Stochastic (and also metaheuristic, genetic, ...) methods are easier to apply, quite performant and do not require your cost and constraint functions to have some properties like being twice continuously differentiable or something like that. The drawback is that there is no guarantee that you converge to the global solution in finite time. Although there are many papers claiming that the authors method (typically the same than the others, with a twist, ...) outperforms the others, there is no best method for all cases. It is case-dependent. I have been asked to review such papers many times, and still it drives me crazy...
Deterministic methods converge to the solution in finite time. But for the moment they don't scale well with the number of degrees of freedom of your problem, and they generally require your functions to be C2. As a matter of personal taste, I prefer deterministic methods, because they are, in my humble opinion, mathematically sound. But again, this is a matter of taste and of the problem at hand.
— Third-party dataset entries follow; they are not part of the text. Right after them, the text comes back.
-- ==== Sys2Proof/Machine/LrSc.lean ====
section
/-! DEFINITION. Machine/LrSc.lean: load-reserved and store-conditional (41_lr_sc.md). -/

namespace Sys2Proof.Machine

/-- R90: the address is read, the reservation set, the word read, `x[rd]` written, in that order. -/
def loadReserved (rd rs1 : Reg) (s : State) : Outcome :=
  let a := s.address rs1
  s.unlessOverlap a <|
    match memRead a (s.reserve a) with
    | .failed kind addr t => t.raise kind addr
    | .done v t => (t.setX rd v).handled

/-- R91: on a reservation of the very same address (R55) the word is written, `x[rd]` gets 0 and the reservation
ends; otherwise `x[rd]` gets 1, the reservation ends, and memory is not accessed. -/
def storeConditional (rd rs1 rs2 : Reg) (s : State) : Outcome :=
  let a := s.address rs1
  s.unlessOverlap a <|
    if s.ctx.resv = some a then
      match memWrite a (s.operand rs2) s with
      | .failed kind addr t => t.raise kind addr
      | .done () t => (t.setX rd 0x00000000#32).free.handled
    else (s.setX rd 0x00000001#32).free.handled

/-- `lr.w rd, (rs1)` (R90). R63: `rs2` and the unexamined bits have no effect. -/
def execLrW (rd rs1 _rs2 : Reg) (_u : Unexamined) (s : State) : Outcome := loadReserved rd rs1 s

/-- `sc.w rd, rs2, (rs1)` (R91). R63: the unexamined bits have no effect. -/
def execScW (rd rs1 rs2 : Reg) (_u : Unexamined) (s : State) : Outcome := storeConditional rd rs1 rs2 s

end Sys2Proof.Machine
end

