/-! ## The fetcher -/

/-- R80, R82 and R83: for an even program counter whose two words are readable, the fetch reads both, the lower first, and
gives the four bytes at `pc` to `pc + 3`, modulo 2^32, lowest first; it changes nothing. No other agent, no device. An odd
program counter is refused (R81). -/
def Obligations.FetchReassemblesFourBytes : Prop :=
  (∀ (pc : Word) (s : State), pc.getLsbD 0 = true → runEntry (.pc pc) s = .refused (.oddPc pc)) ∧
  ∀ (pc base : Word) (s : State), base = pc &&& 0xFFFFFFFC#32 → pc.getLsbD 0 = false → s.during = [] →
    s.memValid base .read = true → s.memValid (base + 4#32) .read = true →
    s.isDevice base = false → s.isDevice (base + 4#32) = false →
    fetch pc s = .done (s.byte (pc + 3#32) ++ s.byte (pc + 2#32) ++ s.byte (pc + 1#32) ++ s.byte pc)
      { s with accesses := s.accesses ++ [.read base, .read (base + 4#32)] }

/-- R84 and R82: a failed fetch read ends the request with an AccessFault at the word it read; after the first the second
is not made; the second fails the request at either offset; frame, memory and reservation are unchanged. -/
def Obligations.FetchFaultsChangeNothing : Prop :=
  ∀ (pc base : Word) (s : State), base = pc &&& 0xFFFFFFFC#32 → pc.getLsbD 0 = false → s.during = [] →
    (s.memValid base .read = false →
      runEntry (.pc pc) s = .next { s with
        accesses := s.accesses ++ [.read base], ctx := { s.ctx with response := some (.fault .accessFault base) } }) ∧
    (s.memValid base .read = true → s.memValid (base + 4#32) .read = false →
      ∃ t, runEntry (.pc pc) s = .next t ∧ t.ctx = { s.ctx with response := some (.fault .accessFault (base + 4#32)) } ∧
        t.mem = s.mem ∧ t.accesses = s.accesses ++ [.read base, .read (base + 4#32)])

/-- R85: for an even program counter whose fetch reads complete, the PC entry is the Word entry of the fetched word, apart
from the fetch reads. First: it is that word's run after the reads, which leave the contexts, the platform and memory (but
for other agents' stores) alone. Second: with no other agent and no device under the fetch, a step with the PC entry and a
step with the Word entry of the bytes at `pc` differ only in the two reads. -/
def Obligations.PcEntryEqualsWordEntry : Prop :=
  (∀ (pc w : Word) (s t : State), pc.getLsbD 0 = false → fetch pc s = .done w t →
    runEntry (.pc pc) s = runEntry (.word w) t ∧ t.ctx = s.ctx ∧ t.parked = s.parked ∧ t.mem = s.land.land.mem ∧
      t.memMap = s.memMap) ∧
  (∀ (pc base : Word) (s : State) (xs : List Input), base = pc &&& 0xFFFFFFFC#32 → pc.getLsbD 0 = false →
    s.memValid base .read = true → s.memValid (base + 4#32) .read = true →
    s.isDevice base = false → s.isDevice (base + 4#32) = false →
    let byPc := step (s.withInputs (.request ⟨.pc pc, [], []⟩ :: xs))
    let byWord := step (s.withInputs (.request ⟨.word (s.word pc), [], []⟩ :: xs))
    (∀ t, byWord = .next t → byPc = .next { t with accesses := [.read base, .read (base + 4#32)] ++ t.accesses }) ∧
    (∀ r, byWord = .refused r → byPc = .refused r))

/-- R58: a later fetch sees the block's own write: a PC entry at a word that the port has written runs what was written. -/
def Obligations.FetchSeesTheBlocksWrites : Prop :=
  ∀ (a v : Word) (s t : State), s.mem.wf = true → memWrite a v s = .done () t → t.during = [] →
    t.memValid a .read = true → t.memValid (a + 4#32) .read = true → t.isDevice a = false → t.isDevice (a + 4#32) = false →
    ∃ u, fetch a t = .done v u ∧ runEntry (.pc a) t = runWord v u ∧ u.mem = t.mem ∧ u.ctx = t.ctx

/-! ## Requests outside the contract -/

/-- R135 item 2 and R38: every instruction refuses a data address one of whose four bytes is one of the 128 bytes of the
caller's in-memory frame, and no other address for that reason. -/
def Obligations.FrameOverlapIsRefused : Prop :=
  ∀ (i : Instr) (s : State) (base a : Word), s.ctx.frameCopy = some base → a = s.x i.operands.2.1 →
    ((∃ j k : Nat, j < 4 ∧ k < 128 ∧ a + BitVec.ofNat 32 j = base + BitVec.ofNat 32 k) →
      exec i s = .refused (.frameOverlap a)) ∧
    ((∀ j k : Nat, j < 4 → k < 128 → a + BitVec.ofNat 32 j ≠ base + BitVec.ofNat 32 k) → ∃ t, exec i s = .next t)

/-- R81, R28 and R135 items 1, 3 and 4, with R133 item 1: an odd program counter, a request while another of the same
context runs, and a reservation register that two contexts share, are refused before anything is done. How a shared register
and a nested request are said, and that they are looked at in this order and before the program counter, is the model's choice
(logs 14 and 17). -/
def Obligations.BrokenContractsAreRefused : Prop :=
  ∀ (s : State) (r : Request) (xs : List Input), s.inputs = .request r :: xs →
    (s.sharesReservation = true → step s = .refused .sharedReservation) ∧
    (s.sharesReservation = false → r.nested ≠ [] → step s = .refused .reentry) ∧
    (∀ p, s.sharesReservation = false → r.nested = [] → r.entry = .pc p → p.getLsbD 0 = true → step s = .refused (.oddPc p)) ∧
    (s.sharesReservation = true ↔
      (∃ c ∈ s.parked, c.resvId = s.ctx.resvId) ∨
        ∃ j k : Nat, j < k ∧ ∃ c d : Context, s.parked[j]? = some c ∧ s.parked[k]? = some d ∧ c.resvId = d.resvId)
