/-! ## One step: the vectors of 95_test_vectors.md sections 3.4 to 3.8 -/

/-- LR-3: `rd = rs1`. -/
theorem test_LR_3 : seen (after 0x1005252F (start [(10, 0x2000#32)] [(0x2000#32, 0x12345678#32)] none)) 10 0x2000#32
    = (some .handled, 0x12345678#32, 0x12345678#32, some 0x2000#32, [.read 0x2000#32]) := by decide
/-- LR-4: misaligned; the reservation is already set, `rd` is not written. -/
theorem test_LR_4 : seen (after 0x100522AF (start [(10, 0x2002#32), (5, 0xCAFEF00D#32)] [] none)) 5 0x2000#32
    = (some (.fault .misalignedData 0x2002#32), 0xCAFEF00D#32, 0#32, some 0x2002#32, [.read 0x2002#32]) := by decide
/-- SC-5: `rd = rs2` on success. -/
theorem test_SC_5 : seen (after 0x1865232F (start [(10, 0x2000#32), (6, 0x2A#32)] [(0x2000#32, 5#32)] (some 0x2000#32))) 6 0x2000#32
    = (some .handled, 0#32, 0x2A#32, none, [.write 0x2000#32 0x2A#32]) := by decide
/-- SC-3: the reservation is of another address. -/
theorem test_SC_3 : seen (after 0x1865A3AF (start [(10, 0x2000#32), (11, 0x2004#32), (6, 0x2A#32), (7, 0xDEADBEEF#32)] [(0x2000#32, 5#32), (0x2004#32, 9#32)] (some 0x2000#32))) 7 0x2004#32
    = (some .handled, 1#32, 9#32, none, []) := by decide
/-- SC-7: misaligned on the success path; the reservation stays. -/
theorem test_SC_7 : seen (after 0x186523AF (start [(10, 0x2002#32), (6, 0x2A#32), (7, 0xDEADBEEF#32)] [] (some 0x2002#32))) 7 0x2000#32
    = (some (.fault .misalignedData 0x2002#32), 0xDEADBEEF#32, 0#32, some 0x2002#32, [.write 0x2002#32 0x2A#32]) := by decide
/-- SWAP-1. -/
theorem test_SWAP_1 : seen (after 0x0863A2AF (start [(7, 0x2000#32), (6, 0x22222222#32)] [(0x2000#32, 0x11111111#32)] none)) 5 0x2000#32
    = (some .handled, 0x11111111#32, 0x22222222#32, none, [.read 0x2000#32, .write 0x2000#32 0x22222222#32]) := by decide
/-- SWAP-2: the write is performed though it changes nothing. -/
theorem test_SWAP_2 : seen (after 0x0863A2AF (start [(7, 0x2000#32), (6, 0x12345678#32)] [(0x2000#32, 0x12345678#32)] none)) 5 0x2000#32
    = (some .handled, 0x12345678#32, 0x12345678#32, none, [.read 0x2000#32, .write 0x2000#32 0x12345678#32]) := by decide
/-- ADD-2: unsigned wrap. -/
theorem test_ADD_2 : seen (after 0x0063A2AF (start [(7, 0x2000#32), (6, 1#32)] [(0x2000#32, 0xFFFFFFFF#32)] none)) 5 0x2000#32
    = (some .handled, 0xFFFFFFFF#32, 0#32, none, [.read 0x2000#32, .write 0x2000#32 0#32]) := by decide
/-- ADD-4: `rd = rs1`. -/
theorem test_ADD_4 : seen (after 0x0063A3AF (start [(7, 0x2000#32), (6, 4#32)] [(0x2000#32, 0xA#32)] none)) 7 0x2000#32
    = (some .handled, 0xA#32, 0xE#32, none, [.read 0x2000#32, .write 0x2000#32 0xE#32]) := by decide
/-- XOR-1. -/
theorem test_XOR_1 : seen (after 0x2063A2AF (start [(7, 0x2000#32), (6, 0xFF00FF00#32)] [(0x2000#32, 0xF0F0F0F0#32)] none)) 5 0x2000#32
    = (some .handled, 0xF0F0F0F0#32, 0x0FF00FF0#32, none, [.read 0x2000#32, .write 0x2000#32 0x0FF00FF0#32]) := by decide
/-- AMO-F4: misaligned and invalid. -/
theorem test_AMO_F4 : seen (after 0x2063A2AF (start [(7, 0x5002#32), (6, 3#32), (5, 0xCAFEF00D#32)] [] none)) 5 0x5000#32
    = (some (.fault .misalignedData 0x5002#32), 0xCAFEF00D#32, 0#32, none, [.read 0x5002#32]) := by decide
/-- AND-1. -/
theorem test_AND_1 : seen (after 0x6063A2AF (start [(7, 0x2000#32), (6, 0xFF00FF00#32)] [(0x2000#32, 0xF0F0F0F0#32)] none)) 5 0x2000#32
    = (some .handled, 0xF0F0F0F0#32, 0xF000F000#32, none, [.read 0x2000#32, .write 0x2000#32 0xF000F000#32]) := by decide
/-- OR-1. -/
theorem test_OR_1 : seen (after 0x4063A2AF (start [(7, 0x2000#32), (6, 0x0F00FF00#32)] [(0x2000#32, 0xF0F0F0F0#32)] none)) 5 0x2000#32
    = (some .handled, 0xF0F0F0F0#32, 0xFFF0FFF0#32, none, [.read 0x2000#32, .write 0x2000#32 0xFFF0FFF0#32]) := by decide
/-- AMO-F3: the read succeeds and `x[rd]` is written, the write faults. -/
theorem test_AMO_F3 : seen (after 0x4063A2AF (start [(7, 0x3000#32), (6, 0xFF#32), (5, 0xCAFEF00D#32)] [(0x3000#32, 0x0BADC0DE#32)] none)) 5 0x3000#32
    = (some (.fault .accessFault 0x3000#32), 0x0BADC0DE#32, 0x0BADC0DE#32, none, [.read 0x3000#32, .write 0x3000#32 0x0BADC0FF#32]) := by decide
/-- MIN-2: most negative and most positive. -/
theorem test_MIN_2 : seen (after 0x8063A2AF (start [(7, 0x2000#32), (6, 0x7FFFFFFF#32)] [(0x2000#32, 0x80000000#32)] none)) 5 0x2000#32
    = (some .handled, 0x80000000#32, 0x80000000#32, none, [.read 0x2000#32, .write 0x2000#32 0x80000000#32]) := by decide
/-- MIN-3: -1 and 1. -/
theorem test_MIN_3 : seen (after 0x8063A2AF (start [(7, 0x2000#32), (6, 1#32)] [(0x2000#32, 0xFFFFFFFF#32)] none)) 5 0x2000#32
    = (some .handled, 0xFFFFFFFF#32, 0xFFFFFFFF#32, none, [.read 0x2000#32, .write 0x2000#32 0xFFFFFFFF#32]) := by decide
/-- MAX-1: -5 and 3. -/
theorem test_MAX_1 : seen (after 0xA063A2AF (start [(7, 0x2000#32), (6, 3#32)] [(0x2000#32, 0xFFFFFFFB#32)] none)) 5 0x2000#32
    = (some .handled, 0xFFFFFFFB#32, 3#32, none, [.read 0x2000#32, .write 0x2000#32 3#32]) := by decide
/-- MAX-3: 0 and -1. -/
theorem test_MAX_3 : seen (after 0xA063A2AF (start [(7, 0x2000#32), (6, 0xFFFFFFFF#32)] [(0x2000#32, 0#32)] none)) 5 0x2000#32
    = (some .handled, 0#32, 0#32, none, [.read 0x2000#32, .write 0x2000#32 0#32]) := by decide
/-- MINU-1. -/
theorem test_MINU_1 : seen (after 0xC063A2AF (start [(7, 0x2000#32), (6, 1#32)] [(0x2000#32, 0xFFFFFFFF#32)] none)) 5 0x2000#32
    = (some .handled, 0xFFFFFFFF#32, 1#32, none, [.read 0x2000#32, .write 0x2000#32 1#32]) := by decide
/-- MINU-3: 0 is least. -/
theorem test_MINU_3 : seen (after 0xC063A2AF (start [(7, 0x2000#32), (6, 0xFFFFFFFF#32)] [(0x2000#32, 0#32)] none)) 5 0x2000#32
    = (some .handled, 0#32, 0#32, none, [.read 0x2000#32, .write 0x2000#32 0#32]) := by decide
/-- MAXU-1. -/
theorem test_MAXU_1 : seen (after 0xE063A2AF (start [(7, 0x2000#32), (6, 3#32)] [(0x2000#32, 0xFFFFFFFB#32)] none)) 5 0x2000#32
    = (some .handled, 0xFFFFFFFB#32, 0xFFFFFFFB#32, none, [.read 0x2000#32, .write 0x2000#32 0xFFFFFFFB#32]) := by decide
/-- MAXU-3: all ones is greatest. -/
theorem test_MAXU_3 : seen (after 0xE063A2AF (start [(7, 0x2000#32), (6, 0x12345678#32)] [(0x2000#32, 0xFFFFFFFF#32)] none)) 5 0x2000#32
    = (some .handled, 0xFFFFFFFF#32, 0xFFFFFFFF#32, none, [.read 0x2000#32, .write 0x2000#32 0xFFFFFFFF#32]) := by decide
/-- DR-2: an unrecognized selector; nothing changes. -/
theorem test_DR_2 : seen (after 0x2863A2AF (start [(7, 0x2000#32), (6, 3#32)] [(0x2000#32, 5#32)] (some 0x2000#32))) 6 0x2000#32
    = (some .declined, 3#32, 5#32, some 0x2000#32, []) := by decide
/-- DR-8: slot 0 is the address and gets the result. -/
theorem test_DR_8 : seen (after 0x0000002F (start [(0, 0x2000#32)] [(0x2000#32, 7#32)] none)) 0 0x2000#32
    = (some .handled, 7#32, 0x2007#32, none, [.read 0x2000#32, .write 0x2000#32 0x2007#32]) := by decide
/-- F-2: the instruction at offset 2. -/
theorem test_F_2 : seen (nextOf (afterPc 0x1002
    (start [(7, 0x2000#32), (6, 3#32)] [(0x1000#32, 0xA2AF0001#32), (0x1004#32, 0x00010063#32), (0x2000#32, 5#32)] none))) 5 0x2000#32
    = (some .handled, 5#32, 8#32, none,
      [.read 0x1000#32, .read 0x1004#32, .read 0x2000#32, .write 0x2000#32 8#32]) := by decide
/-- F-3: the second fetch read wraps to address 0. -/
theorem test_F_3 : seen (nextOf (afterPc 0xFFFFFFFE
    (inE1 (start [(7, 0x2000#32), (6, 3#32)] [(0x0#32, 0x00010063#32), (0xFFFFFFFC#32, 0xA2AF0001#32), (0x2000#32, 5#32)] none))))
    5 0x2000#32
    = (some .handled, 5#32, 8#32, none,
      [.read 0xFFFFFFFC#32, .read 0x0#32, .read 0x2000#32, .write 0x2000#32 8#32]) := by decide
/-- F-6: the second word is not needed, its read fails all the same. -/
theorem test_F_6 : seen (nextOf (afterPc 0x3FFC
    (start [(7, 0x2000#32), (6, 3#32)] [(0x3FFC#32, 0x0063A2AF#32), (0x2000#32, 5#32)] none))) 5 0x2000#32
    = (some (.fault .accessFault 0x4000#32), 0#32, 5#32, none, [.read 0x3FFC#32, .read 0x4000#32]) := by decide
/-- RF-1: an odd program counter. -/
theorem test_RF_1 : whyOf (afterPc 0x1001 (start [] [] none)) = some (.oddPc 0x1001#32) := by decide
/-- RF-3: the in-memory frame of 128 bytes at 0x2000; its last word, and the word after it. -/
theorem test_RF_3 :
    whyOf (step (((start [(7, 0x207C#32)] [] none).trapEntry ((Vector.replicate 32 0#32).set 7 0x207C#32) 0 (some 0x2000#32)).offerWord
      0x0063A2AF#32)) = some (.frameOverlap 0x207C#32) ∧
    isNext (step (((start [(7, 0x2080#32)] [] none).trapEntry ((Vector.replicate 32 0#32).set 7 0x2080#32) 0 (some 0x2000#32)).offerWord
      0x0063A2AF#32)) = true := by decide
/-- RF-4: re-entry; and R28: two contexts on one reservation register. -/
theorem test_RF_4 :
    whyOf (step ((start [] [] none).withInputs [.request ⟨.word 0x13#32, [], [.word 0x13#32]⟩])) = some .reentry ∧
    whyOf (step ({ start [] [] none with parked := [Context.reset] }.offerWord 0x13#32)) = some .sharedReservation := by decide
/-- R124: after `Handled` the host's program counter moves on by 4, and its register 0 is not restored (R136). -/
theorem test_resume :
    let t := nextOf (step { after 0x0000002F#32 { start [(0, 0x2000#32)] [(0x2000#32, 7#32)] none with
      ctx := { (start [(0, 0x2000#32)] [] none).ctx with resumePc := 0x1000#32 } } with inputs := [.resume] })
    t.ctx.resumePc = 0x1004#32 ∧ t.ctx.regs[0] = 0#32 ∧ t.x 0 = 7#32 := by decide
/-- R53: another agent's byte, stored between the read and the write of an AMO, is overwritten. -/
theorem test_store_between :
    (nextOf (step ((start [(7, 0x2000#32), (6, 3#32)] [(0x2000#32, 5#32)] none).withInputs
      [.request ⟨.word 0x0063A2AF#32, [[], [⟨0x2003#32, 0xFF#8⟩]], []⟩]))).word 0x2000#32 = 8#32 := by decide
I'll finish by mentioning also the "no free lunch theorems"by citing the authors of the paper "No Free Lunch Theorems for Optimization", IEEE TRANSACTIONS ON EVOLUTIONARY COMPUTATION, VOL. 1, NO. 1, APRIL 1997, pp 67-82: " A number of “no free lunch”(NFL) theorems are presented which establish that for any algorithm, any elevated performance over one class of problems is offset by performance over another class."
You can apply hybrid algorithms. You can can apply combination of gradient and search technique. You can apply first gradient technique, find the solution and then apply any suitable search technique. In order to handle constraints you can take help of Fuzzy technique.
It's rather funny - and also frustrating - to read all the cock-sure posts on which solver you should use, when there is nearly nothing said about the actual problem that Hassan wants to solve!!
The next post from Hassan ought to be an as detailed description of the problem at hand, as humanely possible. We need info!! Only then can we help!!!
Armin's post is not precise: convexity is needed in order to be able to say that any local minimum is a global one - and we do not know whether it is a convex problem.
Actually, the answer depends on the type of probem you have. You can develop a function using matlab programing based on Evolutionary Algorithms and fuzzy logic. That might suite your demand. Anyways, try to put your problem a litle bit clear.